Bluff oyster season is now as well. Yummo.

buzzy110, Apr 14, 10:24pm
I have a wee correction on the liver. It is Lambs' Fry not calves'.

vmax2, Apr 14, 10:45pm
I'll be brave and try some in the next week or so.Went out for dinner last night, buffet.Thought a buffet would be safe and find a good choice of uncontaminated food, you know what I mean.Ham and chicken with gravy all over it.Veg, yes with lots of butter on it but also funny flavourings.Went for the plain fruit salad and cream.Cream had sugar in it.Why when cream is so beautiful on its own.Sore tummy today and daughter is a bit rashy.Oh well it was great to get out and have great conversation.

buzzy110, Apr 15, 12:35am
Interesting that the cream had sugar added. It is ubiquitous. Many years ago I thought I'd buy a tin or two of Watties tinned stews, to have in times when I was too rushed to cook. I bought one to taste and I swear you could have had it with cream and icream and you wouldn't have known you were supposed to have been eating a savoury dish. Needless to say I never did bother and thank goodness.

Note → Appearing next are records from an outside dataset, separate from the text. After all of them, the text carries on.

-- ==== Sys2Proof/Machine/Framing.lean ====
section
/-!
DEFINITION. Machine/Framing.lean: block lock, frame alignment, packet delineation, the port-ID filter and reassembly
(spec/03_downstream_framing.md).
-/
namespace Sys2Proof.Machine

/-! The header's fields (R50 to R53). -/

def hdrFn (h : BitVec 256) : Nat := fld h 168 32
def hdrAis (h : BitVec 256) : Bool := bitOf h 167
def hdrOam (h : BitVec 256) : Bool := bitOf h 166
def hdrEpochStart (h : BitVec 256) : Bool := bitOf h 165
def hdrTod (h : BitVec 256) : Bool := bitOf h 164
def hdrGmap (h : BitVec 256) : Nat := fld h 157 7
def hdrBip (h : BitVec 256) : BitVec 16 := h.extractLsb' 141 16
def hdrPtr (h : BitVec 256) : Nat := fld h 126 15
/-- TYPE and FAW as sent, bits [255:200]. -/
def fawWord : BitVec 56 := 0x1E5B3C96E1A47D#56
def hdrFaw (h : BitVec 256) : BitVec 56 := h.extractLsb' 200 56
/-- HCRC checks (R51). -/
def hcrcOk (h : BitVec 256) : Bool := crc16 ((bitsMsb h).take 240) == h.extractLsb' 0 16

/-- Words of the data region at a GMAP_LEN (R47). -/
def dataWords (g : Nat) : Nat := 4 * (7997 - g)

/-- PKT_PTR = none. -/
def noPtr : Nat := 0x7FFF

/-- The conditions of R52 other than HCRC. -/
def hdrContentOk (hb : Bool) (h : BitVec 256) : Bool :=
  hb && hdrFaw h == fawWord && decide (hdrGmap h ≤ 64) && decide (hdrFn h < fnWrap) &&
    (hdrEpochStart h == decide (hdrFn h % 100 = 0)) &&
    (decide (hdrPtr h < dataWords (hdrGmap h)) || hdrPtr h == noPtr)

/-- A valid header (R52). -/
def hdrValid (rx : HeaderRx) : Bool := hcrcOk rx.body && hdrContentOk rx.hdrBit rx.body

/-- A good FAW: at most 2 bits differ (R52). -/
def fawGood (rx : HeaderRx) : Bool := decide (popCount (hdrFaw rx.body ^^^ fawWord) ≤ 2)

/-! The frame under way as received: its data region and what is read from it (R45, R47, R48, R53, R55). -/

/-- The four words of a body. -/
def bodyWords (b : BitVec 256) : List (BitVec 64) := (List.range 4).map fun k => b.extractLsb' (192 - 64 * k) 64

/-- `n` words of the data region from word `w` on, as received; fewer where the frame ends. -/
def lineWords (x : LaneSt) (w n : Nat) : List (BitVec 64) :=
  let blocks := (x.rxBlocks.drop (2 + x.curG + w / 4)).take (n / 4 + 2)
  ((blocks.flatMap fun b => bodyWords b.body).drop (w % 4)).take n

/-- Words of a data region from word `w` on, descrambled with the number of their frame (R55, R59, R60). -/
def descramble (fn w : Nat) (ws : List (BitVec 64)) : List (BitVec 64) :=
  let ks := scramble (64 * ws.length) (scrambleFrom (64 * w) (frameSeed fn))
  (List.range ws.length).map fun i => ws.getD i 0 ^^^ BitVec.ofNat 64 (natOfBits ((ks.drop (64 * i)).take 64))

/-- `n` descrambled words of the frame under way. -/
def rxWords (x : LaneSt) (w n : Nat) : List (BitVec 64) := descramble x.fn w (lineWords x w n)

/-- The bytes of words, most significant first. -/
def wordBytes (ws : List (BitVec 64)) : List Byte := ws.flatMap fun w => vecBytes w

/-- BIP-16 over the data bodies of the frame under way, as received (R53). -/
def frameBip (x : LaneSt) : BitVec 16 := bipOf ((x.rxBlocks.drop (2 + x.curG)).map fun b => b.body)

/-- Blocks of the frame under way, its header apart, whose header bit disagrees with their position (R48). -/
def frameErrBlocks (x : LaneSt) : Nat :=
  ((x.rxBlocks.take (2 + x.curG)).filter fun b => !b.hdr).length + ((x.rxBlocks.drop (2 + x.curG)).filter fun b => b.hdr).length

/-! Packets leave the extractor in the order in which they began (R76). -/

/-- A whole downstream packet leaves the extractor: on its lane's slice it takes a TRUNK_RX buffer and enters the packet path
(R76, R196, R254, R282); the active protection group of a remote pair sends it on to the working device (R205, R446). -/
def deliverDown (g : GroupId) (l : Lane) (port : PortTag) (stamp : BitVec 96) (bytes : FrameBytes) (s : State) : State :=
  let k := laneSlice l
  let p : Packet := { bytes := bytes, src := { kind := 1, id := (workingOf s g).val }, portId := port, stamp := stamp }
  match (groupAt s g).pair with
  | some q =>
    if q.peer ≠ 0 ∧ q.working = false then
      let o := ownerId k.val unitTrunkRx
      match allocBuf k { owner := o, prio := 0, bytes := bytes.length, count := 0 } s with
      | (.ok w, s1) =>
        fabSend { dest := q.peer, deliver := 4, target := q.partner.val, cls := 2, portId := port.toNat }
          (ingressMarks s1 { p with buf := some w, owner := o, slice := k }) s1
      | (.error _, s1) => s1
    else receiveFrame k unitTrunkRx p s
  | none => receiveFrame k unitTrunkRx p s

/-- A packet begins: it takes the next place of its group and port-ID. -/
def openTicket (g : GroupId) (p : PortTag) (s : State) : State :=
  { s with trunk := { s.trunk with
      tickets := s.trunk.tickets + 1, extract := s.trunk.extract ++ [{ ticket := s.trunk.tickets, group := g, port := p }] } }

/-- Another packet of a group and port-ID. -/
def sameFlow (g : GroupId) (p : PortTag) (e : Extract) : Bool := e.group == g && e.port == p

/-- The whole packets at the front of a group and port-ID leave. -/
def releaseFront (g : GroupId) (p : PortTag) (s : State) : State :=
  let out := (s.trunk.extract.filter (sameFlow g p)).takeWhile fun e => e.ready.isSome
  let gone := out.map fun e => e.ticket
  let s1 := { s with trunk := { s.trunk with extract := s.trunk.extract.filter fun e => !gone.contains e.ticket } }
  foldS out (fun e st => match e.ready with
    | some (l, t, bytes) => deliverDown e.group l e.port t bytes st
    | none => st) s1

/-- A packet is whole: it leaves once those before it have left or failed. -/
def readyTicket (n : Nat) (l : Lane) (stamp : BitVec 96) (bytes : FrameBytes) (s : State) : State :=
  match s.trunk.extract.find? fun e => e.ticket == n with
  | some e =>
    releaseFront e.group e.port { s with trunk := { s.trunk with
      extract := s.trunk.extract.map fun x => if x.ticket = n then { x with ready := some (l, stamp, bytes) } else x } }
  | none => s

/-- A packet fails and gives up its place. -/
def dropTicket (n : Nat) (s : State) : State :=
  match s.trunk.extract.find? fun e => e.ticket == n with
  | some e => releaseFront e.group e.port { s with trunk := { s.trunk with extract := s.trunk.extract.filter fun x => x.ticket != n } }
  | none => s

/-! Settle windows and abort (R65, R74, R75). -/

/-- A settle window opens on a lane. -/
def openSettle (l : Lane) (s : State) : State :=
  modLane s l fun x => { x with settleLane := some s.now, settled := [] }
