/-- A decision of a remote pair is told to the peer. -/
def sendNotify (h : GroupId) (p : Pair) (s : State) : State :=
  let q := ((protAt s h).notifySeq + 1) % 2 ^ 32
  fabControl cellNotify p.peer (notifyBytes s h p q)
    (modProt s h fun x => { x with notifySeq := q, notify := some (q, 1, s.now), notifyFail := false })

/-! PROTECT_EVALUATE (R201, R202). -/

/-- The timers of R201: how long the active side has been in signal fail, and the working side clean. -/
def pairTimers (h : GroupId) (p : Pair) (s : State) : State :=
  let sf := sideSf s h p (protAt s h).activeWorking
  let c := sideClean s h p true
  modProt s h fun x => { x with
    sfSince := if sf then some (x.sfSince.getD s.now) else none,
    wtrSince := if c then some (x.wtrSince.getD s.now) else none }

/-- An episode of signal fail without a switch is flagged and counted once (R201). -/
def markBlocked (h : GroupId) (p : Pair) (v : PairTarget) (s : State) : State :=
  let act := (protAt s h).activeWorking
  let b := sideSf s h p act && v.working == act
  let s1 := modProt s h fun x => { x with blocked := b, deciding := v.line }
  let g := (sideGroup h p act).getD h
  whenB (b && !(protAt s h).blocked) (fun st => setFlag (aPrtFlags g) 1 (count1 (aPrt g 0x08) st)) s1

/-- The group is one of a pair in force whose selection this device makes. -/
def protectEvaluateGuard (group : GroupId) (s : State) : Bool :=
  let h := pairHome s group
  match (groupAt s h).pair with
  | some p => p.working && groupEnabled s group
  | none => false

def protectEvaluateEffect (group : GroupId) (s : State) : State :=
  let h := pairHome s group
  match (groupAt s h).pair with
  | some p =>
    let s1 := pairTimers h p s
    let v := pairTarget s1 h p
    let s2 := markBlocked h p v s1
    if v.working = (protAt s2 h).activeWorking then foldS (pairGroups h p) refreshLinkFault s2
    else
      let s3 := switchPair h p v (lineCause s1 h p v.line) s2
      if p.peer = 0 then s3 else sendNotify h p s3
  | none => s

def execProtectEvaluate (group : GroupId) (s : State) : Host.Outcome State Fault Refusal :=
  .next (whenB (protectEvaluateGuard group s) (protectEvaluateEffect group) s)

/-! RESTEER_COMPLETE (R204). -/

/-- A grant of a moved account that is within DEPTH, whose slot edge lies 50 µs ahead or more, stands unstaged though it could be
filled. -/
def resteerOpen (s : State) (g : GroupId) : Bool :=
  let x := groupAt s g
  let late := fun t : Stamp => decide ((64 * 50 * usTicks : Int) ≤ stampDiff t x.ctr)
  (groupLanes s g).any fun l =>
    ((unstagedOn s g (curEpoch s l) l).any fun u =>
      late u.edge && stampReached (u.edge - ticks x.depth) x.ctr && canFill s g l u.epoch u.grant) ||
    x.latents.any fun b => b.lane == l && !b.held && !b.developed && late b.edge && canFill s g l b.epoch b.grant
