-- ==== Sys2Proof/Machine/Keys.lean ====
section
/-!
DEFINITION. Machine/Keys.lean: key delivery, half switches, decryption, erase, the utility pipe and the key commands
(spec/12_cipher_engine.md).
-/
namespace Sys2Proof.Machine

/-! KEY_DELIVER (R340, R341). -/

/-- The slot is managed by this group, or by the partner of its local pair while this group is active (R337, R341). -/
def manages (s : State) (g : GroupId) (n : Nat) : Bool :=
  match slotManager (slotAt s n) with
  | some m =>
    m == g || (match (groupAt s g).pair with
      | some p => p.peer == 0 && p.partner == m && activeGroup s g
      | none => false)
  | none => false

/-- States in which key messages are taken, and not standby in a pair (R341). -/
def keyWrongState (s : State) (g : GroupId) : Bool := !rangedState (groupAt s g) || standby s g

def kdSlot (m : OamRx) : Nat := msgAt m 4 2
def kdAes256 (m : OamRx) : Bool := natBit (msgAt m 6 1) 0
def kdKek (m : OamRx) : Nat := msgAt m 7 1

/-- A KEK slot holds a key. -/
def kekHeld (s : State) (k : Nat) : Bool := if h : k < 8 then s.crypto.keks[k].isSome else false

/-- The checks of a KEY_DELIVER but the last, which its unwrap makes (R341). -/
def keyDeliverChecks (m : OamRx) (g : GroupId) (s : State) : List (Bool × Nat) :=
  let n := kdSlot m
  let k := slotAt s n
  [(decide (1023 < n) || decide (2 ≤ msgAt m 6 1) || decide (7 < kdKek m) || (!kdAes256 m && msgAt m 36 16 != 0), ackBadFormat),
   (keyWrongState s g, ackWrongState),
   (!manages s g n, ackNotManager),
   (k.erasing || k.switch.isSome || k.write.isSome, ackBusy),
   (!kekHeld s (kdKek m), ackNoKek)]

/-- The utility pipe's state changed. -/
def modUtil (f : Util → Util) (s : State) : State := { s with crypto := { s.crypto with util := f s.crypto.util } }

/-- A counter of the anchor slice's cipher block. -/
def countUtil (off : Nat) (s : State) : State :=
  match anchorSlice s with
  | some h => count1 (aCip h.val off) s
  | none => s

/-- URGENT tasks: unwraps and wraps of keys (R357). -/
def urgentTask : UtilTask → Bool
  | .job j => j.urgent
  | .unwrap _ => true

/-- A task arrives: an URGENT one suspends a running NORMAL one; tasks of one priority keep their order (R358). -/
def giveTask (t : UtilTask) (s : State) : State :=
  match s.crypto.util.running with
  | none => modUtil (fun u => { u with running := some t }) s
  | some r =>
    if urgentTask t && !urgentTask r then
      countUtil 0x50 (modUtil (fun u => { u with running := some t, suspended := some r }) s)
    else if urgentTask t then modUtil (fun u => { u with urgentQ := u.urgentQ ++ [t] }) s
    else modUtil (fun u => { u with normalQ := u.normalQ ++ [t] }) s

/-- The KEK of a slot. -/
def kekAt (s : State) (k : Nat) : Bool × KeyBits := if h : k < 8 then (s.crypto.keks[k]).getD (false, 0) else (false, 0)

/-- The wrapped key of a KEY_DELIVER: 24 bytes, or 40 (R340). -/
def kdWrapped (m : OamRx) : List Byte := (List.range 40).map fun i => BitVec.ofNat 8 (msgAt m (12 + i) 1)

/-- An accepted KEY_DELIVER gives its unwrap to the utility pipe; its ACK waits for the write (R338, R341, R357). -/
def keyDeliverAct (m : OamRx) (g : GroupId) (s : State) : State :=
  let st := ackStatus (keyDeliverChecks m g s)
  let n := kdSlot m
  if st == ackAccepted then
    let kek := kekAt s (kdKek m)
    giveTask (.unwrap { slot := n, group := g, seq := msgSeq m, kek256 := kek.1, kek := kek.2, aes256 := kdAes256 m,
                        wrapped := kdWrapped m })
      (modSlot s n fun k => { k with
        write := some { half := otherHalf k.current, aes256 := kdAes256 m, key := none, salt := BitVec.ofNat 32 (msgAt m 8 4),
                        at_ := s.now, ack := some (g, msgSeq m) } })
  else queueAck g 0x08 st (msgSeq m) s

def execKeyDeliver (lane : Lane) (msg : OamRx) (s : State) : Host.Outcome State Fault Refusal :=
  .next (oamReceive 0x08 lane msg noTest (keyDeliverAct msg) s)

/-! KEY_WRITE_COMPLETE (R338). -/

/-- The key of a write is unwrapped. -/
def keyWriteCompleteGuard (slot : SlotId) (s : State) : Bool :=
  match (slotAt s slot.val).write with
  | some w => w.key.isSome
  | none => false

/-- Every slice holds the new half; the ACK is queued (R338, R341). -/
def keyWriteCompleteEffect (slot : SlotId) (s : State) : State :=
  match (slotAt s slot.val).write with
  | some w =>
    let seq := match w.ack with | some (_, q) => q | none => 0
    let s1 := modSlot (loadHalf slot.val w (w.key.getD 0) seq s) slot.val fun k => { k with write := none }
    match w.ack with
    | some (g, q) => queueAck g 0x08 ackAccepted q s1
    | none => s1
  | none => s

def execKeyWriteComplete (slot : SlotId) (s : State) : Host.Outcome State Fault Refusal :=
  .next (whenB (keyWriteCompleteGuard slot s) (keyWriteCompleteEffect slot) s)

/-! KEY_SWITCH and SWITCH_BOUNDARY (R341 to R345). -/

def ksHalf (m : OamRx) : Half := if msgAt m 6 1 = 0 then 0 else 1

/-- Frames from `cur` on to FN read as the nearest at or after it. -/
def fnAhead (cur fn : Nat) : Nat := (fn + fnWrap - cur % fnWrap) % fnWrap

def keySwitchChecks (l : Lane) (m : OamRx) (g : GroupId) (s : State) : List (Bool × Nat) :=
  let n := kdSlot m
  let k := slotAt s n
  let ahead := fnAhead (carrierFn s l m) (msgAt m 8 4)
  [(decide (1023 < n) || decide (1 < msgAt m 6 1) || decide (fnWrap ≤ msgAt m 8 4), ackBadFormat),
   (keyWrongState s g, ackWrongState),
   (!manages s g n, ackNotManager),
   (k.erasing || k.switch.isSome || (match k.write with | some w => w.half == ksHalf m | none => false), ackBusy),
   (decide (ahead < 2) || decide (25600 < ahead), ackLate),
   (ksHalf m == k.current || k.halves[ksHalf m].state != .loaded, ackNoKey)]

/-- A switch is scheduled; bursts that straddle it are fogged (R342, R343, R165). -/
def scheduleSwitch (n : Nat) (h : Half) (fn : Nat) (g : GroupId) (s : State) : State :=
  fogKeyBursts n (modSlot s n fun k => { k with switch := some { half := h, fn := fn, group := g } })

def keySwitchAct (l : Lane) (m : OamRx) (g : GroupId) (s : State) : State :=
  let st := ackStatus (keySwitchChecks l m g s)
  queueAck g 0x09 st (msgSeq m)
    (if st = ackAccepted then scheduleSwitch (kdSlot m) (ksHalf m) (msgAt m 8 4) g s else s)

def execKeySwitch (lane : Lane) (msg : OamRx) (s : State) : Host.Outcome State Fault Refusal :=
  .next (oamReceive 0x09 lane msg noTest (keySwitchAct lane msg) s)

/-- The boundary of a pending switch is reached on a lane of its group: by the launch-time image of frame FN upstream, by the
header of frame FN downstream (R343, R345). -/
def boundaryReached (s : State) (n : Nat) (sw : KeySwitch) (l : Lane) : Bool :=
  (laneAt s l).stampFn.isSome &&
    (if (slotAt s n).down then decide (0 ≤ fnDiff (laneAt s l).fn sw.fn)
     else match switchBoundary s sw l with
       | some b => stampReached b (groupAt s sw.group).ctr
       | none => false)

def switchBoundaryGuard (slot : SlotId) (lane : Lane) (s : State) : Bool :=
  match (slotAt s slot.val).switch with
  | some sw => (groupLanes s sw.group).contains lane && !sw.done.contains lane && boundaryReached s slot.val sw lane
  | none => false

/-- The new half is current on the lane: for the slot from the first lane on; the switch is over when every lane that holds a
stamp has reached it. -/
def switchBoundaryEffect (slot : SlotId) (lane : Lane) (s : State) : State :=
  match (slotAt s slot.val).switch with
  | some sw =>
    let s0 := fogKeyBursts slot.val s
    let s1 := if sw.done.isEmpty then makeCurrent slot.val sw.half s0 else s0
    let dn := lane :: sw.done
    let ended := (groupLanes s sw.group).all fun l => dn.contains l || (laneAt s l).stampFn.isNone
    modSlot s1 slot.val fun k => { k with
      switch := if ended then none else k.switch.map fun w => { w with done := dn },
      lastSwitch := if sw.done.isEmpty then some (s.now, switchFrames s (some (sw.group, sw.fn))) else k.lastSwitch }
  | none => s

def execSwitchBoundary (slot : SlotId) (lane : Lane) (s : State) : Host.Outcome State Fault Refusal :=
  .next (whenB (switchBoundaryGuard slot lane s) (switchBoundaryEffect slot lane) s)

/-! DECRYPT_COMPLETE (R355, R73, R74, R76). -/

/-- The limit of collected plaintext (R74). -/
def reasmLimit : Nat := 10236

/-- The context that a fragment belongs to: open, or closed and waiting for its fragments. -/
def jobCtx (x : LaneSt) (id : Nat) : Option ReasmCtx :=
  match x.contexts.find? fun c => c.id == id with
  | some c => some c
  | none => x.closed.find? fun c => c.id == id

/-- A packet in fragments fails: an open context discards, a closed one is let go (R74). -/
def failCtx (j : DecJob) (id : Nat) (s : State) : State :=
  if (laneAt s j.lane).contexts.any fun c => c.id == id then discardCtx j.lane id s else freeCtx j.lane id s

/-- Plaintext released into its context, or as a whole packet (R73, R74, R76). -/
def releasePlain (j : DecJob) (plain : FrameBytes) (s : State) : State :=
  match j.ctx with
  | none => readyTicket j.ticket j.lane j.stamp plain s
  | some id =>
    match jobCtx (laneAt s j.lane) id with
    | none => s
    | some c =>
      if c.discard then s
      else if reasmLimit < c.bytes.length + plain.length then failCtx j id (count1 (aTrk j.lane 0xA0) s)
      else if j.last then readyTicket c.ticket j.lane c.stamp (c.bytes ++ plain) (dropCtx j.lane id s)
      else modCtx j.lane id (fun d => { d with bytes := d.bytes ++ plain }) s

/-- A failed tag: the plaintext is erased and the context discards (R74, R355). -/
def tagFailed (j : DecJob) (s : State) : State :=
  let s1 := count1 (aCip (j.lane.val / 4) 0x20) s
  let s2 := { s1 with crypto := { s1.crypto with
    portFail := sparseMod 0 s1.crypto.portFail (4096 * j.group.val + j.entry) fun v => (v + 1) % 2 ^ 64 } }
  match j.ctx with
  | some id => failCtx j id s2
  | none => dropTicket j.ticket s2

/-- The first packet verified under a DOWN half starts its lifetime, while the half holds the key it verified under (R338, R350,
R353). -/
def noteVerified (j : DecJob) (s : State) : State :=
  modHalf s j.slot j.half fun x =>
    if x.firstFn.isSome || x.gen != j.gen then x else { x with firstFn := some (j.group.val, j.fn), firstAt := s.now }

def pipeIndex (slice : SliceId) (pipe : Half) : Fin 16 := ⟨2 * slice.val + pipe.val, by omega⟩

/-- The oldest packet of the pipe has been received whole. -/
def decryptCompleteGuard (slice : SliceId) (pipe : Half) (s : State) : Bool :=
  match s.crypto.pipes[pipeIndex slice pipe] with
  | j :: _ => j.need == 0
  | [] => false

/-- AAD of a downstream packet: header bits [63:16] as corrected (R346). -/
def jobAad (j : DecJob) : List Byte := (vecBytes j.header).take 6

/-- The plaintext of a job under the key it latched and the invocation its position gives, none where its tag fails (R346,
R350). -/
def openJob (j : DecJob) : Option FrameBytes :=
  gcmOpen j.aes256 j.key (gcmIv j.salt (downInvocation j.fn j.spec j.word)) (jobAad j) (j.data.take j.length)

def decryptCompleteEffect (slice : SliceId) (pipe : Half) (s : State) : State :=
  match s.crypto.pipes[pipeIndex slice pipe] with
  | j :: rest =>
    let s1 := { s with crypto := { s.crypto with pipes := vmod s.crypto.pipes (pipeIndex slice pipe) fun _ => rest } }
    if j.clear then releasePlain j (j.data.take j.length) s1
    else
      match openJob j with
      | some plain => releasePlain j plain (noteVerified j (count1 (aCip slice.val 0x10) s1))
      | none => tagFailed j s1
  | [] => s

def execDecryptComplete (slice : SliceId) (pipe : Half) (s : State) : Host.Outcome State Fault Refusal :=
  .next (whenB (decryptCompleteGuard slice pipe s) (decryptCompleteEffect slice pipe) s)

/-! DOWN_HALF_LIFETIME_END (R350, R353). -/

/-- The frame number that a group holds: of its lowest lane in SYNC or OOF. -/
def groupFn (s : State) (g : GroupId) : Option Nat :=
  match (groupLanes s g).find? fun l => (laneAt s l).align == .sync || (laneAt s l).align == .oof with
  | some l => some (laneAt s l).fn
  | none => none

/-- Frames of a DOWN half's lifetime. -/
def downLifetime : Nat := 4000000000

/-- The lifetime has passed in the group's numbering; while the group holds no number its frames count on from the last it held, at
one per 10 µs. -/
def downHalfLifetimeEndGuard (slot : SlotId) (half : Half) (s : State) : Bool :=
  let x := halfAt s slot.val half
  (slotAt s slot.val).down && x.state == .loaded &&
    (match x.firstFn with
     | some (g, f) =>
       match groupFn s (Fin.ofNat 4 g) with
       | some n => decide (downLifetime ≤ fnAhead f n)
       | none =>
         match (groupAt s (Fin.ofNat 4 g)).lastFn with
         | some (n, t) => decide (downLifetime ≤ fnAhead f n + (s.now - t) / frameTicks)
         | none => since s x.firstAt (downLifetime * frameTicks)
     | none => false)

def execDownHalfLifetimeEnd (slot : SlotId) (half : Half) (s : State) : Host.Outcome State Fault Refusal :=
  .next (whenB (downHalfLifetimeEndGuard slot half s) (retireHalf slot.val half 2) s)

/-! KEY_ERASE and KEY_ERASE_COMPLETE (R356, R363). -/

/-- A slot with nothing in it. -/
def slotEmpty (k : KeySlot) : Bool :=
  k.halves[0].state == .empty && k.halves[1].state == .empty && k.write.isNone

def keyEraseChecks (r : Request) (_ : State) : List Check := [ckLen r 4, ckRange (decide (1023 < r.u16 0) || resv r 2 2)]

/-- ERASE_PENDING; a pending switch and an unfinished write are cancelled, the write answered BUSY (R356). -/
def keyEraseApply (r : Request) (s : State) : Done :=
  let n := r.u16 0
  let k := slotAt s n
  if slotEmpty k || k.erasing then okDone s
  else
    let queued := fun t : UtilTask => match t with
      | .unwrap u => u.slot == n
      | .job _ => false
    let s1 := modUtil (fun u => { u with urgentQ := u.urgentQ.filter fun t => !queued t })
      (modSlot s n fun k => { k with erasing := true, switch := none, write := none })
    match k.write with
    | some w =>
      match w.ack with
      | some (g, q) => okDone (queueAck g 0x08 ackBusy q s1)
      | none => okDone s1
    | none => okDone s1

def execKeyErase (s : State) : Host.Outcome State Fault Refusal := .next (runCommand 0x0603 keyEraseChecks keyEraseApply s)

/-- Operations already begun under the slot run to completion first. -/
def keyEraseCompleteGuard (slot : SlotId) (s : State) : Bool :=
  (slotAt s slot.val).erasing && (List.finRange 16).all fun i => s.crypto.pipes[i].all fun j => j.clear || j.slot != slot.val

/-- Both halves zeroed on every slice (R356). -/
def keyEraseCompleteEffect (slot : SlotId) (s : State) : State :=
  let s1 := modSlot s slot.val fun k => { k with
    halves := k.halves.map emptyHalf, current := 0, erasing := false, stall := false, waiting := none, lastSwitch := none }
  logEvent 0x0403 .notice 0xFF (toLe 2 slot.val) (setFlag (aKeyFlags slot.val) 5 s1)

Finding anything to eat when out is hard. The only place in AK that caters to my taste is The Observatory at Sky City. It is a high class smorgasbord. It has a wide range of beautiful, freshly prepared salads from real vegetables and dressings made without sugar and with XV olive oil and herbs. The hot smoked salmon is to die for and all of the meats and fish have 'safe' sauces. You can choose fresh fruit and a range of cheeses for afters if you don't want dessert. Gets a bit boring going to the same place all the time though and as we don't eat large servings it may not be cost effective either.

vmax2, Apr 15, 1:02am
The only tins of food I buy now are tuna in water, coconut cream and pineapple in its own juice.I dare say our emergency kit of food would look quite different to most people's.Sky City sounds wonderful.Never been to Auckland.It's a shame restaurants take short cuts with their food.Soup made with stock powder for instance.Chefs should know how to make a good stock.

buzzy110, Apr 15, 1:24am
Yes. Our processed foods list is very, very short. I don't have a pantry so that is just as well. I have two tiny cupboards for processed foods. They contain things like tinned fish, gelatine, raw honey, a jar of maple syrup that I've had for over 8 years, untouched, seameal custard (!), pkts of fermented miso soup, nori, wakame, a tin of peaches (! - think I was going to make a trifle to give away but never did), a pkt of spice mix for Indian style eggplants, baking soda, cream of tarter, stevia, pkt of pectin, herbal teas, a tin of tomatoes in tomato juice and a jar of omebushi plum paste. Lol.

My oils, vinegar and some baking things live in another cupboard. What flour I have lives in my deep freeze. I don't think that too many people, other than me, would be able to create food from my 'pantry'.